Develop direct relationships with men and women farmers. The most recent ICT innovations will fail to bring women into agricultural programs if leaders and practitioners are not intentional about engaging women directly. Buyers, extension agents, input suppliers, and other service providers must reward the appropriate individuals for their participation in the value chain. Because ICTs reduce overall transaction cost for firms, this can allow firms to invest more in developing relationships directly with their suppliers. Firms can contract men and women separately and, more importantly, ensure that payment is distributed to reward the man or woman responsible for the labor.

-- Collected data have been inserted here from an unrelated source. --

/-! ### Stage links -/

/-- Stage links: a launch of a STOPPED page sends nothing, lost telemetry is counted, a lost stage enters LOST from UP only,
and `MREQ` refuses reserved ops and links without a stage. -/
def Obligations.StageLinks : Prop :=
  ∀ (s : State) (n slack rtt : Nat) (bytes : List Byte) (v : Word) (ready clean : Bool), n < 16 → slack < 65536 → bytes.length ≤ 84 →
    (s.halted = false → s.hasLink n = true → s.pg (0x040 + n) ≠ 3 → s.pg (0x040 + n) ≠ 4 → exec (.stageFrameLaunch n ready slack) s = .next s) ∧
    (s.halted = false → s.hasLink n = true → s.pg (0x040 + n) = 3 → s.lstate n = 3 → s.bit (Reg.PG_INJARM 0x001) 0 = false →
      exec (.stageFrameLaunch n true slack) s = .next ((s.launch 1 slack).upFrame n false) ∧
      exec (.stageFrameLaunch n false slack) s = .next ((s.missLaunch 1).upFrame n true)) ∧
    (s.linkRuns n = true → (s.link n).waiting = true → 6000 < rtt → exec (.telemetryRx n clean bytes rtt) s =
      .next ((s.count (Reg.SL_ERR n) 31 16).telemetryLost n s.now)) ∧
    ((s.link n).waiting = false → exec (.telemetryRx n clean bytes rtt) s = .next s) ∧
    (s.linkRuns n = true → (s.link n).waiting = true → exec (.telemetryDeadline n) s =
      .next ((s.count (Reg.SL_ERR n) 31 16).telemetryLost n s.now)) ∧
    (s.linkRuns n = true → s.lstate n ≠ 3 → Answers (exec (.stageRxSignalLoss n) s) fun t =>
      (t.link n).good = 0 ∧ t.regs = s.regs) ∧
    (s.linkRuns n = true → s.lstate n = 3 → exec (.stageRxSignalLoss n) s =
      .next ((s.stageLoss n s.now).modLink n fun l => { l with good := 0 })) ∧
    (s.linkRuns n = true → s.lstate n = 5 → exec (.stageLostTimeout n) s = .next (s.enterAlign n)) ∧
    (s.running (0x040 + n) = true → s.lstate n = 4 → (s.link n).reread = false → Answers (exec (.descReread n) s) fun t =>
      (t.link n).reread = true ∧ (t.link n).halves = [] ∧ (t.link n).queue.length = (s.link n).queue.length + 64 ∧ t.regs = s.regs) ∧
    ((∀ m ∈ (s.link n).flight, m.wait < 4) → exec (.mopRetry n) s = .next s) ∧
    (∀ m, (s.link n).flight.find? (fun m => decide (4 ≤ m.wait)) = some m → m.tries < 3 → Answers (exec (.mopRetry n) s) fun t =>
      (t.link n).queue.head? = some { m with wait := 0 } ∧ t.regs = s.regs) ∧
    (s.hasLink n = true → s.bit (Reg.SL_MRSP n) 0 = true → exec (.mreqWrite n v) s = .next (s.raise (0x040 + n) 1)) ∧
    (s.hasLink n = true → s.bit (Reg.SL_MRSP n) 0 = false → v.fld 7 0 ≠ 2 → v.fld 7 0 ≠ 3 → Answers (exec (.mreqWrite n v) s) fun t =>
      t.bit (Reg.SL_MRSP n) 0 = false ∧ t.get (Reg.SL_MRSP n) 3 1 = 1 ∧ t.bit (Reg.PG_EVRAW (0x040 + n)) 15 = true) ∧
    (s.hasLink n = true → s.bit (Reg.SL_MRSP n) 0 = false → v.fld 7 0 = 2 → v.fld 15 8 ≤ 16 → s.running (0x040 + n) = true →
      s.lstate n = 2 → Answers (exec (.mreqWrite n v) s) fun t =>
        t.bit (Reg.SL_MRSP n) 0 = true ∧ (t.link n).mreq = some (2, v.fld 15 8)) ∧
    (exec (.serdesUnlock (0x040 + n)) s = .next (s.stageUnlock n)) ∧
    (n < 8 → s.running (0x060 + n) = false → exec (.serdesUnlock (0x060 + n)) s = .next s) ∧
    (n < 8 → s.running (0x060 + n) = true → s.bit (Reg.PG_INJARM (0x060 + n)) 0 = false → exec (.serdesUnlock (0x060 + n)) s =
      .next ((s.blFail n true).pageFault (0x060 + n) 0x0100))

/-! ### The timebase, schedule slots and catch units -/

/-- The staged increment, the read latch, steps and the servo: refused writes raise their event and leave the increment. -/
def Obligations.TimebaseWrites : Prop :=
  ∀ (s : State) (v : Word),
    (s.tbServes = true → exec (.tbIncLoWrite v) s = .next (s.raise 0x050 15)) ∧
    (s.tbServes = false → Answers (exec (.tbIncLoWrite v) s) fun t => t.incStage = v ∧ t.regs = s.regs) ∧
    (s.tbServes = false → incOk (v.fld 7 0 * 2 ^ 32 + s.incStage.toNat) = true → Answers (exec (.tbIncHiWrite v) s) fun t =>
      t.rd Reg.TB_INC_LO = s.incStage ∧ t.rd Reg.TB_INC_HI = BitVec.ofNat 32 (v.fld 7 0) ∧
      s.keepsRegs t [Reg.TB_INC_LO, Reg.TB_INC_HI]) ∧
    (s.tbServes = false → incOk (v.fld 7 0 * 2 ^ 32 + s.incStage.toNat) = false → Answers (exec (.tbIncHiWrite v) s) fun t =>
      t.rd Reg.TB_INC_LO = s.rd Reg.TB_INC_LO ∧ t.rd Reg.TB_INC_HI = s.rd Reg.TB_INC_HI ∧ t.bit (Reg.PG_EVRAW 0x050) 15 = true) ∧
    (Answers (exec .tbSecLoRead s) fun t => t.tbLatch = (s.tbSec, s.tbNs, s.rd Reg.TB_FRAC) ∧ t.regs = s.regs) ∧
    (v.getLsbD 0 = false → exec (.tbStepGo v) s = .next s) ∧
    (v.getLsbD 0 = true → stepOk (s.rdI Reg.TB_STEP_SEC) (s.rdI Reg.TB_STEP_NS) = false → exec (.tbStepGo v) s = .next (s.raise 0x050 14)) ∧
    (∀ d, d = s.rdI Reg.TB_STEP_SEC * 1000000000 + s.rdI Reg.TB_STEP_NS → v.getLsbD 0 = true →
      stepOk (s.rdI Reg.TB_STEP_SEC) (s.rdI Reg.TB_STEP_NS) = true → s.stepRefused d = false → Answers (exec (.tbStepGo v) s) fun t =>
        t.stepPend = some (d, s.now) ∧ t.bit Reg.TB_STAT 10 = true ∧ s.keepsRegs t [Reg.TB_STAT]) ∧
    (s.stepPend = none → exec .stepTick s = .next s) ∧
    (∀ d u, s.stepPend = some (d, u) → u + 4000 ≤ s.now → s.crossed 8000 = true → s.running 0x052 = false → exec .stepTick s = .next (s.stepAt d)) ∧
    (s.servoTakes 1 = true → exec (.tbOfsInWrite v) s = .next (s.servoOffset v.toInt)) ∧
    (s.servoTakes 1 = false → exec (.tbOfsInWrite v) s = .next s)

/-- References and alarms: the loss of the active reference changes over where AUTO and the other allow it, and enters holdover
otherwise; the return of a lost one is shown. -/
def Obligations.ReferencesAndAlarms : Prop :=
  ∀ (s : State) (r worse : Nat) (diff : Int) (rise : Bool), r < 2 → worse < 2 →
    (s.bit (Reg.PG_INJARM 0x050) 0 = false → s.get Reg.TB_STAT 4 4 ≠ r → Answers (exec (.refEdgeLoss r) s) fun t =>
      t.bit Reg.TB_STAT (5 + r) = false ∧ s.keepsRegs t [Reg.TB_STAT]) ∧
    (s.bit (Reg.PG_INJARM 0x050) 0 = false → s.get Reg.TB_STAT 4 4 = r → s.bit Reg.TB_REF 1 = false →
      Answers (exec (.refEdgeLoss r) s) fun t => t.bit Reg.TB_STAT (5 + r) = false ∧ t.bit Reg.TB_STAT 7 = true ∧
        t.bit (Reg.PG_EVRAW 0x050) 11 = true) ∧
    (s.bit (Reg.PG_INJARM 0x050) 0 = false → diff.natAbs ≤ 10000 → Answers (exec (.refFreqCheck diff worse) s) fun t =>
      t.get Reg.TB_REFMON 15 0 = Word.unsigned 16 diff ∧ s.keepsRegs t [Reg.TB_REFMON]) ∧
    (s.bit Reg.TB_STAT 7 = false → Answers (exec (.refReturn r) s) fun t => t.bit Reg.TB_STAT (5 + r) = true ∧ s.keepsRegs t [Reg.TB_STAT]) ∧
    (exec .pllUnlock s = .next (((s.injStep 0x050 0x11 0).pageFault 0x050 0x0100).servoFree)) ∧
    (s.running 0x053 = false → s.servoTakes 3 = false → exec (.tioInEdge rise) s = .next s) ∧
    (s.running 0x053 = true → s.servoTakes 3 = false → Answers (exec (.tioInEdge rise) s) fun t => t = s.capture 32 s.now rise) ∧
    (s.tbServes = false → exec .servoHoldoverTimeout s = .next s) ∧
    (s.running 0x050 = true → s.tbServes = true → s.get Reg.TB_STAT 2 0 = 2 → Answers (exec .servoHoldoverTimeout s) fun t =>
      t = ((s.servoState 3).raise 0x050 16).applyAdj (clampI (-s.adjMax) s.adjMax (s.servo.acc + s.trim))) ∧
    (s.rd64 Reg.TB_BK_ALARM_LO Reg.TB_BK_ALARM_HI = 0 → exec .bkAlarm s = .next s) ∧
    (s.rd64 Reg.TB_BK_ALARM_LO Reg.TB_BK_ALARM_HI ≠ 0 → s.rd64 Reg.TB_BK_SEC_LO Reg.TB_BK_SEC_HI = s.rd64 Reg.TB_BK_ALARM_LO Reg.TB_BK_ALARM_HI →
      exec .bkAlarm s = .next (s.backupWake 3)) ∧
    (s.power.held = false → exec .wholeSecond s = .next s.secondPassed)
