-- ==== Sys2Proof/Laws/Memory.lean ====
section
/-!
SUPPORT. Device DRAM: a byte read after a write, and that a write keeps the canonical form.
-/
namespace Sys2Proof.Machine

theorem Memory.wf_iff (m : List (Nat × Byte)) :
    Memory.wf m = true ↔ Sparse.rising m = true ∧ ∀ e ∈ m, e.2 ≠ 0 := by
  simp [Memory.wf]

theorem Memory.wf_set (m : List (Nat × Byte)) (a : Nat) (b : Byte) (h : Memory.wf m = true) :
    Memory.wf (Sparse.set 0 m a b) = true := by
  obtain ⟨hr, hz⟩ := (Memory.wf_iff m).mp h
  refine (Memory.wf_iff _).mpr ⟨Sparse.rising_set 0 m a b hr, ?_⟩
  intro e he
  unfold Sparse.set at he
  split at he
  · exact hz e (List.mem_filter.mp he).1
  · rcases Sparse.mem_insert_key m a b e he with rfl | he
    · assumption
    · exact hz e he

/-- A write keeps the canonical form. -/
theorem Memory.wf_write (m : List (Nat × Byte)) (addr : Nat) (data : List Byte) (h : Memory.wf m = true) :
    Memory.wf (Memory.write m addr data) = true := by
  induction data generalizing m addr with
  | nil => exact h
  | cons b bs ih => exact ih _ _ (Memory.wf_set m addr b h)

/-- A write leaves every byte outside it. -/
theorem Memory.byte_write_out (m : List (Nat × Byte)) (addr a : Nat) (data : List Byte)
    (h : a < addr ∨ addr + data.length ≤ a) : Memory.byte (Memory.write m addr data) a = Memory.byte m a := by
  induction data generalizing m addr with
  | nil => rfl
  | cons b bs ih =>
    have hl : (b :: bs).length = bs.length + 1 := rfl
    rw [hl] at h
    show Memory.byte (Memory.write (Sparse.set 0 m addr b) (addr + 1) bs) a = _
    rw [ih]
    · exact Sparse.get_set_ne 0 0 m a addr b (by omega)
    · omega

/-- A byte written is read. -/
theorem Memory.byte_write_in (m : List (Nat × Byte)) (addr i : Nat) (data : List Byte) (h : i < data.length) :
    Memory.byte (Memory.write m addr data) (addr + i) = data[i] := by
  induction data generalizing m addr i with
  | nil => simp at h
  | cons b bs ih =>
    show Memory.byte (Memory.write (Sparse.set 0 m addr b) (addr + 1) bs) (addr + i) = _
    cases i with
    | zero =>
      rw [Memory.byte_write_out _ _ _ _ (by omega)]
      simp [Memory.byte]
    | succ i =>
      have := ih (Sparse.set 0 m addr b) (addr + 1) i (by simpa using h)
      simpa [Nat.add_assoc, Nat.add_comm, Nat.add_left_comm] using this

end Sys2Proof.Machine
end

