-- ==== Sys2Proof/Laws/KeptD.lean ====
section
/-!
SUPPORT. What the operations of these files of the model keep: Slots, Seats, Mailbox, Security.
-/
namespace Sys2Proof.Machine
set_option linter.all false
variable {c : Prop} {q : List Instr} {p : Part}

theorem State.setNext_kept {s : State} (h : s.Kept c q p) (x1 x2) : (State.setNext s x1 x2).Kept c q p := by
  simp +contextual (maxDischargeDepth := 100) only [State.setNext, State.upd_kept, h]

theorem State.clearNext_kept {s : State} (h : s.Kept c q p) (x1) : (State.clearNext s x1).Kept c q p := by
  simp +contextual (maxDischargeDepth := 100) only [State.clearNext, State.upd_kept, h]

theorem State.schDone_kept {s : State} (h : s.Kept c q p) (x1 x2) : (State.schDone s x1 x2).Kept c q p := by
  simp +contextual (maxDischargeDepth := 100) only [State.schDone, State.wrN_kept, h]

theorem State.schMissed_kept {s : State} (h : s.Kept c q p) (x1) : (State.schMissed s x1).Kept c q p := by
  simp +contextual (maxDischargeDepth := 100) only [State.schMissed, State.ite_kept, ite_self, State.count_kept,
      State.setBit_kept, State.clearNext_kept, State.raise_kept, State.transMiss_kept, State.slotState_kept, h]

theorem State.schSkip_kept {s : State} (h : s.Kept c q p) (x1 x2) : (State.schSkip s x1 x2).Kept c q p := by
  simp +contextual (maxDischargeDepth := 100) only [State.schSkip, State.ite_kept, ite_self, State.setNext_kept,
      State.count_kept, State.raise_kept, h]

theorem State.schArm_kept {s : State} (h : s.Kept c q p) (x1) : (State.schArm s x1).Kept c q p := by
  simp +contextual (maxDischargeDepth := 100) only [State.schArm, State.ite_kept, ite_self, State.slotState_kept,
      State.setBit_kept, State.setNext_kept, State.schSkip_kept, State.schMissed_kept, State.schDone_kept, h]

theorem State.schAlloc_kept {s : State} (h : s.Kept c q p) (x1) : (State.schAlloc s x1).Kept c q p := by
  unfold State.schAlloc
  repeat' first
    | (simp +contextual (maxDischargeDepth := 100) only [State.ite_kept, State.iteFst_kept, ite_self, implies_true,
        State.schDone_kept, State.slotState_kept, State.setBit_kept, State.put_kept, h]; done)
    | split

theorem State.schOp_kept {s : State} (h : s.Kept c q p) (x1 x2 x3) : (State.schOp s x1 x2 x3).Kept c q p := by
  unfold State.schOp
  repeat' first
    | (simp +contextual (maxDischargeDepth := 100) only [State.ite_kept, State.iteFst_kept, ite_self, implies_true,
        State.schDone_kept, State.schAlloc_kept, State.schArm_kept, State.clearNext_kept, State.slotState_kept, h]; done)
    | split

theorem execSchNop_kept {s : State} (h : s.Kept c q p) (x0 x1) : Keeps c q p (execSchNop x0 x1 s) := by
  simp +contextual (maxDischargeDepth := 100) only [execSchNop, State.ite_kept, State.iteFst_kept, ite_self, implies_true,
      ite_keeps, next_keeps, answer_keeps, State.schOp_kept, h]

theorem execSchAlloc_kept {s : State} (h : s.Kept c q p) (x0 x1) : Keeps c q p (execSchAlloc x0 x1 s) := by
  simp +contextual (maxDischargeDepth := 100) only [execSchAlloc, State.ite_kept, State.iteFst_kept, ite_self, implies_true,
      ite_keeps, next_keeps, answer_keeps, State.schOp_kept, h]

theorem execSchArm_kept {s : State} (h : s.Kept c q p) (x0 x1) : Keeps c q p (execSchArm x0 x1 s) := by
  simp +contextual (maxDischargeDepth := 100) only [execSchArm, State.ite_kept, State.iteFst_kept, ite_self, implies_true,
      ite_keeps, next_keeps, answer_keeps, State.schOp_kept, h]

theorem execSchDisarm_kept {s : State} (h : s.Kept c q p) (x0 x1) : Keeps c q p (execSchDisarm x0 x1 s) := by
  simp +contextual (maxDischargeDepth := 100) only [execSchDisarm, State.ite_kept, State.iteFst_kept, ite_self, implies_true,
      ite_keeps, next_keeps, answer_keeps, State.schOp_kept, h]

theorem execSchFree_kept {s : State} (h : s.Kept c q p) (x0 x1) : Keeps c q p (execSchFree x0 x1 s) := by
  simp +contextual (maxDischargeDepth := 100) only [execSchFree, State.ite_kept, State.iteFst_kept, ite_self, implies_true,
      ite_keeps, next_keeps, answer_keeps, State.schOp_kept, h]

theorem execSchReservedOp_kept {s : State} (h : s.Kept c q p) (x0 x1 x2) : Keeps c q p (execSchReservedOp x0 x1 x2 s) := by
  simp +contextual (maxDischargeDepth := 100) only [execSchReservedOp, State.ite_kept, State.iteFst_kept, ite_self,
      implies_true, ite_keeps, next_keeps, answer_keeps, State.schOp_kept, h]

theorem State.schAct_kept {s : State} (h : s.Kept c q p) (x1 x2) : (State.schAct s x1 x2).Kept c q p := by
  unfold State.schAct
  repeat' first
    | (simp +contextual (maxDischargeDepth := 100) only [State.when_kept, State.upd_kept, State.updDma_kept, State.ite_kept,
        State.iteFst_kept, ite_self, implies_true, State.wrN_kept, State.raise_kept, State.transFire_kept, State.doCommand_kept,
        State.wakeRequest_kept, h]; done)
    | split

theorem State.schFire_kept {s : State} (h : s.Kept c q p) (x1 x2 x3 x4) : (State.schFire s x1 x2 x3 x4).Kept c q p := by
  simp +contextual (maxDischargeDepth := 100) only [State.schFire, State.ite_kept, ite_self, State.launch_kept,
      State.wrN_kept, State.wr64_kept, State.count_kept, State.raise_kept, State.setBit_kept, State.schAct_kept,
      State.capture_kept, State.slotState_kept, State.clearNext_kept, State.setNext_kept, h]

theorem State.slotFire_kept {s : State} (h : s.Kept c q p) (x1 x2 x3 x4) : (State.slotFire s x1 x2 x3 x4).Kept c q p := by
  simp +contextual (maxDischargeDepth := 100) only [State.slotFire, State.ite_kept, ite_self, State.injStep_kept,
      State.schSkip_kept, State.schMissed_kept, State.missLaunch_kept, State.setNext_kept, State.schFire_kept, h]

theorem State.slotsPassed_kept {s : State} (h : s.Kept c q p) : (State.slotsPassed s).Kept c q p := by
  simp +contextual (maxDischargeDepth := 100) only [State.slotsPassed, State.each_kept, State.ite_kept, ite_self,
      implies_true, State.schSkip_kept, State.schMissed_kept, State.setNext_kept, h]

theorem execStepTick_kept {s : State} (h : s.Kept c q p) : Keeps c q p (execStepTick s) := by
  unfold execStepTick
  repeat' first
    | (simp +contextual (maxDischargeDepth := 100) only [State.when_kept, State.ite_kept, State.iteFst_kept, ite_self,
        implies_true, ite_keeps, next_keeps, answer_keeps, State.stepAt_kept, State.slotsPassed_kept, h]; done)
    | split

theorem execSlotFire_kept {s : State} (h : s.Kept c q p) (x0 x1 x2 x3) : Keeps c q p (execSlotFire x0 x1 x2 x3 s) := by
  simp +contextual (maxDischargeDepth := 100) only [execSlotFire, State.ite_kept, State.iteFst_kept, ite_self, implies_true,
      ite_keeps, next_keeps, answer_keeps, State.slotFire_kept, h]

theorem execTioPulseEnd_kept {s : State} (h : s.Kept c q p) (x0) : Keeps c q p (execTioPulseEnd x0 s) := by
  simp +contextual (maxDischargeDepth := 100) only [execTioPulseEnd, State.upd_kept, State.updDma_kept, State.ite_kept,
      State.iteFst_kept, ite_self, implies_true, ite_keeps, next_keeps, answer_keeps, h]

theorem execTioInEdge_kept {s : State} (h : s.Kept c q p) (x0) : Keeps c q p (execTioInEdge x0 s) := by
  simp +contextual (maxDischargeDepth := 100) only [execTioInEdge, State.ite_kept, State.iteFst_kept, ite_self, implies_true,
      ite_keeps, next_keeps, answer_keeps, State.capture_kept, State.servoOffset_kept, h]

theorem State.seatsFollow_kept {s : State} (h : s.Kept c q p) : (State.seatsFollow s).Kept c q p := by
  simp +contextual (maxDischargeDepth := 100) only [State.seatsFollow, State.each_kept, implies_true, State.wr64_kept, h]

theorem State.setSeatState_kept {s : State} (h : s.Kept c q p) (x1 x2) : (State.setSeatState s x1 x2).Kept c q p := by
  simp +contextual (maxDischargeDepth := 100) only [State.setSeatState, State.putSeatBit_kept, State.put_kept,
      State.ringsFollow_kept, State.seatsFollow_kept, h]

theorem State.setShare_kept {s : State} (h : s.Kept c q p) (x1 x2) : (State.setShare s x1 x2).Kept c q p := by
  simp +contextual (maxDischargeDepth := 100) only [State.setShare, State.setBit_kept, State.put_kept, h]

theorem State.grantsFollow_kept {s : State} (h : s.Kept c q p) (x1) : (State.grantsFollow s x1).Kept c q p := by
  simp +contextual (maxDischargeDepth := 100) only [State.grantsFollow, State.wrN_kept, h]

theorem State.qsetFollow_kept {s : State} (h : s.Kept c q p) (x1) : (State.qsetFollow s x1).Kept c q p := by
  simp +contextual (maxDischargeDepth := 100) only [State.qsetFollow, State.wrN_kept, h]

theorem State.ownerLost_kept {s : State} (h : s.Kept c q p) (x1) : (State.ownerLost s x1).Kept c q p := by
  simp +contextual (maxDischargeDepth := 100) only [State.ownerLost, State.each_kept, implies_true, State.modCtl_kept, h]

theorem State.seatLose_kept {s : State} (h : s.Kept c q p) (x1) : (State.seatLose s x1).Kept c q p := by
  simp +contextual (maxDischargeDepth := 100) only [State.seatLose, State.raise_kept, State.ownerLost_kept,
      State.setSeatState_kept, h]

theorem State.seatDetach_kept {s : State} (h : s.Kept c q p) (x1) : (State.seatDetach s x1).Kept c q p := by
  simp +contextual (maxDischargeDepth := 100) only [State.seatDetach, State.modSeat_kept, State.holdXfers_kept,
      State.raise_kept, State.setSeatState_kept, h]

theorem State.portFall_kept {s : State} (h : s.Kept c q p) (x1) : (State.portFall s x1).Kept c q p := by
  simp +contextual (maxDischargeDepth := 100) only [State.portFall, State.each_kept, State.ite_kept, ite_self, implies_true,
      State.raise_kept, State.count_kept, State.setBit_kept, State.seatDetach_kept, h]

theorem execPortDown_kept {s : State} (h : s.Kept c q p) (x0 x1) : Keeps c q p (execPortDown x0 x1 s) := by
  simp +contextual (maxDischargeDepth := 100) only [execPortDown, State.when_kept, State.ite_kept, State.iteFst_kept,
      ite_self, implies_true, ite_keeps, next_keeps, answer_keeps, State.portFall_kept, State.setBit_kept, h]

theorem State.msixReset_kept {s : State} (h : s.Kept c q p) (x1) : (State.msixReset s x1).Kept c q p := by
  simp +contextual (maxDischargeDepth := 100) only [State.msixReset, State.upd_kept, h]

theorem execPcieFlr_kept {s : State} (h : s.Kept c q p) (x0) : Keeps c q p (execPcieFlr x0 s) := by
  simp +contextual (maxDischargeDepth := 100) only [execPcieFlr, State.ite_kept, State.iteFst_kept, ite_self, implies_true,
      ite_keeps, next_keeps, answer_keeps, State.setBit_kept, State.msixReset_kept, State.portFall_kept, State.raise_kept,
      State.count_kept, h]

theorem State.portRise_kept {s : State} (h : s.Kept c q p) (x1 x2 x3) : (State.portRise s x1 x2 x3).Kept c q p := by
  simp +contextual (maxDischargeDepth := 100) only [State.portRise, State.ite_kept, ite_self, State.wrN_kept,
      State.raise_kept, State.setSeatState_kept, State.freeHeld_kept, State.seatsFollow_kept, h]

theorem execPcieLinkUp_kept {s : State} (h : s.Kept c q p) (x0 x1 x2) : Keeps c q p (execPcieLinkUp x0 x1 x2 s) := by
  simp +contextual (maxDischargeDepth := 100) only [execPcieLinkUp, State.ite_kept, State.iteFst_kept, ite_self, implies_true,
      ite_keeps, next_keeps, answer_keeps, State.portRise_kept, h]

theorem execSeatLostTimeout_kept {s : State} (h : s.Kept c q p) (x0) : Keeps c q p (execSeatLostTimeout x0 s) := by
  simp +contextual (maxDischargeDepth := 100) only [execSeatLostTimeout, State.ite_kept, State.iteFst_kept, ite_self,
      implies_true, ite_keeps, next_keeps, answer_keeps, State.seatLose_kept, h]

theorem execMsixUnmask_kept {s : State} (h : s.Kept c q p) (x0 x1) : Keeps c q p (execMsixUnmask x0 x1 s) := by
  simp +contextual (maxDischargeDepth := 100) only [execMsixUnmask, State.when_kept, State.ite_kept, State.iteFst_kept,
      ite_self, implies_true, ite_keeps, next_keeps, answer_keeps, State.setMsix_kept, State.send_kept, h]

theorem State.dbInvalid_kept {s : State} (h : s.Kept c q p) (x1 x2 x3 x4) : (State.dbInvalid s x1 x2 x3 x4).Kept c q p := by
  simp +contextual (maxDischargeDepth := 100) only [State.dbInvalid, State.seatEvent_kept, State.count_kept, h]

theorem State.sqDoorbell_kept {s : State} (h : s.Kept c q p) (x1 x2 x3) : (State.sqDoorbell s x1 x2 x3).Kept c q p := by
  unfold State.sqDoorbell
  repeat' first
    | (simp +contextual (maxDischargeDepth := 100) only [State.ite_kept, State.iteFst_kept, ite_self, implies_true,
        State.dbInvalid_kept, State.wrN_kept, h]; done)
    | split

theorem State.cqDoorbell_kept {s : State} (h : s.Kept c q p) (x1 x2 x3) : (State.cqDoorbell s x1 x2 x3).Kept c q p := by
  unfold State.cqDoorbell
  repeat' first
    | (simp +contextual (maxDischargeDepth := 100) only [State.ite_kept, State.iteFst_kept, ite_self, implies_true,
        State.dbInvalid_kept, State.modSeat_kept, State.cqDrain_kept, State.wrN_kept, h]; done)
    | split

Identify employment opportunities for women with agricultural-related ICT service providers.The potential for women to find employment with agricultural-related ICT service providers should not be overlooked.Much of the literature reviewed for this module outlined the benefits of ICT applications for farmers, buyers, or the value chain as a whole. Little research exists that examines the potential for creating new ICT-related employment opportunities for men or women in agriculture. However, the research suggests at least two areas of opportunity for women. First, women can be employed as call center consultants and operators, for example, with M-Kilimo, delivering agricultural information to farmers. This may be a particularly attractive option for women agricultural extension officers who find it challenging to travel to remote districts to meet with farmers. Second, rural women should be recruited and trained at the village-level to act as information intermediaries for other farmers (see IPS “Community Knowledge Worker Initiative in Uganda”).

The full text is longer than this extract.